● **What you are asked to do**
Some lines below hold "tail". Pick them out and copy them.

● **Data supplied**

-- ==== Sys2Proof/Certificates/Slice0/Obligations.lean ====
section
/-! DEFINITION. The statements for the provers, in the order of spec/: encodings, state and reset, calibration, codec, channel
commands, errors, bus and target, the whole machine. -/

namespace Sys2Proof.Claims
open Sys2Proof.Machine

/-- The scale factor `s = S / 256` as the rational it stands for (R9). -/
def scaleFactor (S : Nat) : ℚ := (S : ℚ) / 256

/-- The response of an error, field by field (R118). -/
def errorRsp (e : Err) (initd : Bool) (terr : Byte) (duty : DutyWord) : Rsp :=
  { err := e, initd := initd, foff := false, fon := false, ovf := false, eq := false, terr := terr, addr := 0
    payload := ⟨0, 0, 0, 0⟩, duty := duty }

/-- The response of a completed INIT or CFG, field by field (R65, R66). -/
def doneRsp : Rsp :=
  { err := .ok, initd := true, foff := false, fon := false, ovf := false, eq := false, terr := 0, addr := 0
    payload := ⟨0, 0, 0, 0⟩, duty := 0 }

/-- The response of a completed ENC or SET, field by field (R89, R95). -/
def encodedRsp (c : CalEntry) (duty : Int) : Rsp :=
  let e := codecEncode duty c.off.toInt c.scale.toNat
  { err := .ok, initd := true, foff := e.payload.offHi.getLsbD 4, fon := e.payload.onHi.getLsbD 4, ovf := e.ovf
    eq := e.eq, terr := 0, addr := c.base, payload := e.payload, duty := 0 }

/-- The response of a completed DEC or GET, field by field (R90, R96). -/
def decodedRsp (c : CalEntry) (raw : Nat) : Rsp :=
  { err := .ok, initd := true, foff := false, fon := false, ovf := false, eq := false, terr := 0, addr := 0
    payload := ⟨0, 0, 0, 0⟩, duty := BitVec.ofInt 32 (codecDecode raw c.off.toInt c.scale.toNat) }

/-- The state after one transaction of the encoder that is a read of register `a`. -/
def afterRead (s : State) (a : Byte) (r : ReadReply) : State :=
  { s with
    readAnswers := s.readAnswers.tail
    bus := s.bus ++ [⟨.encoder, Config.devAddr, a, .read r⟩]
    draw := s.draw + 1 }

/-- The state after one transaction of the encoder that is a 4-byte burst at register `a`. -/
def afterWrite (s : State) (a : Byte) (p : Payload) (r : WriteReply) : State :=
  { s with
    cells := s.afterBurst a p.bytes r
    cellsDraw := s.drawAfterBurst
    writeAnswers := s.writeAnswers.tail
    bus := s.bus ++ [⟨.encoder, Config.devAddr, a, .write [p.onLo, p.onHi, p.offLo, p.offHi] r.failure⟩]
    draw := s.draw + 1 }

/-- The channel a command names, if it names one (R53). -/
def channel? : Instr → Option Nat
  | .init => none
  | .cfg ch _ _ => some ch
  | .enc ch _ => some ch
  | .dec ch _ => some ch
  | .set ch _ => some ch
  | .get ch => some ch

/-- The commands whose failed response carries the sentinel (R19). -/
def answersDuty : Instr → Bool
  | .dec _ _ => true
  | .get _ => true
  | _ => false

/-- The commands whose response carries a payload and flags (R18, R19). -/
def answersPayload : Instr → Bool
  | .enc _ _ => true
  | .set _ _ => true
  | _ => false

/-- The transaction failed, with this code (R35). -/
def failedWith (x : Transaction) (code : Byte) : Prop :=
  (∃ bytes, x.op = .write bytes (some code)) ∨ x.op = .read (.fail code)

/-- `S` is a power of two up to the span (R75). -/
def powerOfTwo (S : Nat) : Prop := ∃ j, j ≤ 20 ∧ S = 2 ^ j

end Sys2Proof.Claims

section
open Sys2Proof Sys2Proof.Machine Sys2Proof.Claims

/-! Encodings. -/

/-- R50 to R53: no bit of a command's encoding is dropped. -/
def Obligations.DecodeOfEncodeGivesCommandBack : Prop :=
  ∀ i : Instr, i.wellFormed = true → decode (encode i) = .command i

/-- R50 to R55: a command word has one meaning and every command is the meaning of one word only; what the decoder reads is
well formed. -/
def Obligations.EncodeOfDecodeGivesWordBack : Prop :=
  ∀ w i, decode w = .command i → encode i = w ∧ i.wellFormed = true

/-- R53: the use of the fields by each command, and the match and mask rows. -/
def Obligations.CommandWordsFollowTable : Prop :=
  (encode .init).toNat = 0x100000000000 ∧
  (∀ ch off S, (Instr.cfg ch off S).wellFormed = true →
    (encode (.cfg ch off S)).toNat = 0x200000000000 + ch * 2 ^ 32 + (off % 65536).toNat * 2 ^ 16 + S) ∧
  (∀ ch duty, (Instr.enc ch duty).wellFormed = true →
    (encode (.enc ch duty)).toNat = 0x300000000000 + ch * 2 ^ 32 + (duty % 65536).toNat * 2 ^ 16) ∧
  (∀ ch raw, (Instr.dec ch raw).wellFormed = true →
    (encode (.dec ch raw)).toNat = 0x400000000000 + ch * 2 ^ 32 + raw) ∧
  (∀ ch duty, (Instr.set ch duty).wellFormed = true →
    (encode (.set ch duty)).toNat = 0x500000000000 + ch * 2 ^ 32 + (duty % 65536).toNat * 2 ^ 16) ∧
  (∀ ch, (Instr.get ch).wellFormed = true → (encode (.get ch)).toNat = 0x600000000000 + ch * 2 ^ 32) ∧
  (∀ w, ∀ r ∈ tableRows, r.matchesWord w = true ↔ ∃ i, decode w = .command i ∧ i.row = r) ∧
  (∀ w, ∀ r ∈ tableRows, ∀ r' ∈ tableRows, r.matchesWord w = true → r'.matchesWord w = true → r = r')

● **Reply to the task**
    readAnswers := s.readAnswers.tail
    writeAnswers := s.writeAnswers.tail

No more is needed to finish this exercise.